The result compared with expectations of a 2.4 percent gain in a survey of economists by Dow Jones Newswires but is well below the 3.5 percent annual target set by Beijing in March.
The result comes as concerns earlier this year over economic prospects for China -- a key driver of world growth -- have eased owing to a pick-up in key indicators in the second quarter and some limited steps by authorities to boost the economy.
China's gross domestic product (GDP) grew 7.4 percent in January-March, weaker than the 7.7 percent recorded in the final three months of last year and the worst result since a 7.4 percent expansion in the third quarter of 2012.
But growth in industrial output and retail sales accelerated in May, with consumption increasing at its fastest pace since December, official data showed last month, in signs of renewed strength.
Authorities have since April introduced measures to boost growth, including tax breaks for small enterprises, targeted infrastructure outlays and incentives to encourage lending in rural areas and to small companies.
Economists said the tame price situation means they can do more.
- Room for more stimulus measures -
"The subdued inflation outlook provides room for the authorities to launch more targeted stimulus policies in the second half of this year," ANZ Bank economists Liu Li-Gang and Zhou Hao wrote in an analysis of the June data.
They suggested that "further monetary policy easing across the board will still be needed to help lift the confidence in China’s economy".

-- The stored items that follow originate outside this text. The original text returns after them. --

-- ==== Sys2Proof/Proofs/CanonVector.lean ====
section
/-! Vector and matrix instructions keep memory canonical. -/

namespace Sys2Proof.Machine

open Sys2Proof

set_option autoImplicit true

variable {s : State}

/-! Machine/Vector. -/

theorem State.Canon.accept {e : Env} {ok : ℕ → Bool} (h : s.Canon) : Checks (e.accept s ok) := h.trapIf
theorem State.Canon.merge {e : Env} {f : ℕ → ℕ} (h : s.Canon) : (e.merge s f).Canon := h.wv
theorem State.Canon.flagSeed (h : s.Canon) : (s.flagSeed c fl sd).Canon := h.modCtx
theorem State.Canon.roundAll {e : Env} {g : ℕ → ExactF} (h : s.Canon) : (e.roundAll s g).Canon := h.flagSeed.wv
theorem State.Canon.flagAll {e : Env} {g : ℕ → ℕ × FFlags} (h : s.Canon) : (e.flagAll s g).Canon := h.merge.raise
theorem State.Canon.bodyVarith {ok : ℕ → Bool} {fi : ℤ → ℤ → ℤ} {ff : ℕ → ℕ → FVal → FVal → ExactF} (h : s.Canon) :
    Tries (bodyVarith ok fi sat ff e s) := h.accept.bind (fun _ _ => Leaves.ite h.roundAll h.merge)

theorem State.Canon.bodyVadd (h : s.Canon) : Tries (bodyVadd e s) := h.bodyVarith
theorem State.Canon.bodyVaddSat (h : s.Canon) : Tries (bodyVaddSat e s) := h.bodyVarith
theorem State.Canon.bodyVsub (h : s.Canon) : Tries (bodyVsub e s) := h.bodyVarith
theorem State.Canon.bodyVsubSat (h : s.Canon) : Tries (bodyVsubSat e s) := h.bodyVarith
theorem State.Canon.bodyVmul (h : s.Canon) : Tries (bodyVmul e s) := h.bodyVarith
theorem State.Canon.bodyVmulSat (h : s.Canon) : Tries (bodyVmulSat e s) := h.bodyVarith
theorem State.Canon.bodyVmulHi (h : s.Canon) : Tries (bodyVmulHi e s) := h.accept.bind (fun _ _ => h.merge)
theorem State.Canon.bodyVfma (h : s.Canon) : Tries (bodyVfma nm ms e s) := h.accept.bind (fun _ _ => h.roundAll)
theorem State.Canon.bodyVminmax (h : s.Canon) : Tries (bodyVminmax mx e s) := h.accept.bind (fun _ _ => Leaves.ite h.flagAll h.merge)
theorem State.Canon.bodyVnegabs (h : s.Canon) : Tries (bodyVnegabs ab e s) := h.accept.bind (fun _ _ => h.merge)
theorem State.Canon.bodyVsel (h : s.Canon) : Tries (bodyVsel e s) := h.accept.bind (fun _ _ => h.merge)
theorem State.Canon.bodyVint {ok : ℕ → Bool} {f : ℕ → ℕ → ℕ → ℕ} (h : s.Canon) : Tries (bodyVint ok f e s) := h.accept.bind (fun _ _ => h.merge)
theorem State.Canon.bodyVcmp (h : s.Canon) : Tries (bodyVcmp cc e s) := h.accept.bind (fun _ _ => h.raise.wp)
theorem State.Canon.setGroup (h : s.Canon) : (s.setGroup c k l).Canon := h.foldl (fun _ _ h1 => h1.wv)
theorem State.Canon.bodyVcvt (h : s.Canon) : Tries (bodyVcvt sat e s) := h.accept.bind (fun _ _ => h.flagSeed.wv)
theorem State.Canon.bodyVred (h : s.Canon) : Tries (bodyVred fn e s) := h.accept.bind (fun _ _ => h.flagSeed.wv)
theorem State.Canon.bodyVshuf {f : Env → State → ℕ → ℕ} (h : s.Canon) : Tries (bodyVshuf f e s) := h.accept.bind (fun _ _ => h.merge)
theorem State.Canon.bodyVbcastS (h : s.Canon) : Tries (bodyVbcastS e s) := h.accept.bind (fun _ _ => h.merge)
theorem State.Canon.bodyVbcastLane (h : s.Canon) : Tries (bodyVbcastLane e s) := h.accept.bind (fun _ _ => h.merge)
theorem State.Canon.bodyVspec {f : ℕ → FVal → FVal → ExactF} (h : s.Canon) : Tries (bodyVspec f e s) := h.accept.bind (fun _ _ => h.roundAll)
theorem State.Canon.bodyVdotQ (h : s.Canon) : Tries (bodyVdotQ e s) := h.accept.bind (fun _ _ => h.wv)
theorem State.Canon.bodyVdotP (h : s.Canon) : Tries (bodyVdotP e s) := h.accept.bind (fun _ _ => Leaves.ite h.wv h.flagSeed.wv)
theorem State.Canon.bodyVamax (h : s.Canon) : Tries (bodyVamax e s) := h.accept.bind (fun _ _ => h.raise.wv)
theorem State.Canon.bodyBlocks {pick : Env → State → ℕ → ℕ × FFlags} {keep : FFlags → FFlags} (h : s.Canon) : Tries (bodyBlocks pick keep e s) :=
  h.accept.bind (fun _ _ => h.flagSeed.setGroup)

Food was the main driver of inflation, according to the NBS data, with fruit prices up 19.8 percent in June from the year before.
Despite the CPI slowdown, the overall result was also higher than the 1.8 percent gain recorded in April, which had led to concerns of deflation risks in the Chinese economy.

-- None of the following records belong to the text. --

theorem State.Canon.emitRun (h : s.Canon) : (s.emitRun vt a).Canon := by
  induction a generalizing s with
  | zero => exact h
  | succ n ih =>
    unfold State.emitRun
    split
    · exact h
    · split
      · exact h
      · split
        · exact h
        · split
          · split
            · next e1 => exact h.tableRead.of_eq e1
            · next e2 => exact ih (h.tableRead.of_eq e2).modBank
            · next s3 e4 =>
                have h3 : s3.Canon := h.tableRead.of_eq e4
                exact (ih h3.spurError.modBank).ite (ih h3.modBank)
          · split
            · exact h.modBank.spurTask.ite h.modBank
            · extract_lets k5
              have h5 : ∀ x1, x1.Canon → (k5 x1).Canon := by
                intro x1 h6
                unfold k5
                exact h6.modBank
              split
              · next e7 => exact h.tableRead.of_eq e7
              · next e8 => exact ih (h5 _ (h.tableRead.of_eq e8))
              · next s9 e10 =>
                  have h9 : s9.Canon := h.tableRead.of_eq e10
                  split
                  · extract_lets
                    split
                    · next e11 => exact ih (h5 _ (h9.emitEvent.some e11))
                    · exact h9
                  · exact ih (h5 _ h9.spurError)

theorem State.Canon.fireNeuron (h : s.Canon) : (s.fireNeuron vt b n t st).Canon := h.setNeuron.setNeuron.setNeuron.modBank
theorem State.Canon.applyEvent (h : s.Canon) : (s.applyEvent vt b e t).Canon := by
  unfold State.applyEvent
  extract_lets _ _ _ k1 k2
  have h1 : ∀ x1, x1.Canon → (k1 x1).Canon := by
    intro x1 h3
    unfold k1
    exact h3.setNeuron
  have h2 : ∀ x1, (k2 x1).Canon := by
    intro x1
    unfold k2
    exact (h1 _ h).ite (((h1 _ h.setNeuron).fireNeuron).ite (h1 _ h.setNeuron))
  split
  · exact h2 _
  · exact h1 _ h.setNeuron
  · exact h1 _ h.setNeuron.setNeuron
  · exact h.spurTask.ite h.spurError
  · exact h2 _

theorem State.Canon.closeRun (h : s.Canon) : (s.closeRun vt a).Canon := by
  induction a generalizing s with
  | zero => exact h
  | succ n ih =>
    unfold State.closeRun
    split
    · exact h
    · split
      · exact h
      · split
        · exact h.setBank
        · exact ih h.setBank.applyEvent.emitRun

theorem State.Canon.closeTick (h : s.Canon) : (s.closeTick vt).Canon := by
  unfold State.closeTick
  split
  · exact h
  · exact h.emitRun.closeRun.ite (h.ite h.closeRun)

theorem State.Canon.closeToward {target : ℕ} (h : s.Canon) : (s.closeToward vt target).Canon := by
  unfold State.closeToward
  split
  · exact h
  · exact h.closeTick.ite (h.ite (h.setBank.closeTick.ite h.setBank))

theorem State.Canon.paceClose (h : s.Canon) : (s.paceClose vt).Canon := by
  unfold State.paceClose
  split
  · exact h
  · exact h.ite (h.ite h.closeTick)

theorem State.Canon.closeResume (h : s.Canon) : (s.closeResume vt).Canon := by
  unfold State.closeResume
  split
  · exact h
  · exact h.closeTick.ite h

theorem State.Canon.bodySpurCfg (h : s.Canon) : Tries (bodySpurCfg e s) := by
  unfold Machine.bodySpurCfg
  split
  · exact h
  · extract_lets
    refine h.coreAddr.bind ?_
    rintro ⟨a8, s1⟩ (h1 : s1.Canon)
    dsimp -zeta only
    extract_lets _ _ _ _ _ _ _ s2
    have h2 : s2.Canon := h1.readAt.snd.commit.ws
    refine h1.readAt.snd.trapIf.bind fun _ _ => ?_
    refine Leaves.bind (A := (fun _ => True)) ?_ ?_
    · split
      · exact trivial
      · exact h1.readAt.snd.trap
    · intro _ _
      exact h1.readAt.snd.trapIf.bind (fun _ _ => Leaves.ite h2.modTile h2.poke.setBank.keep)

Moderate inflation can be a boon to consumption as it encourages consumers to buy before prices go up, but economists say falling prices encourage consumers to put off spending and companies to delay investment, both of which act as brakes on growth.
The producer price index (PPI) -- a measure of costs for goods at the factory gate and a leading indicator of the trend for CPI -- also improved to a decline of 1.1 percent in June, the NBS said in a separate statement, its highest showing in more than two years.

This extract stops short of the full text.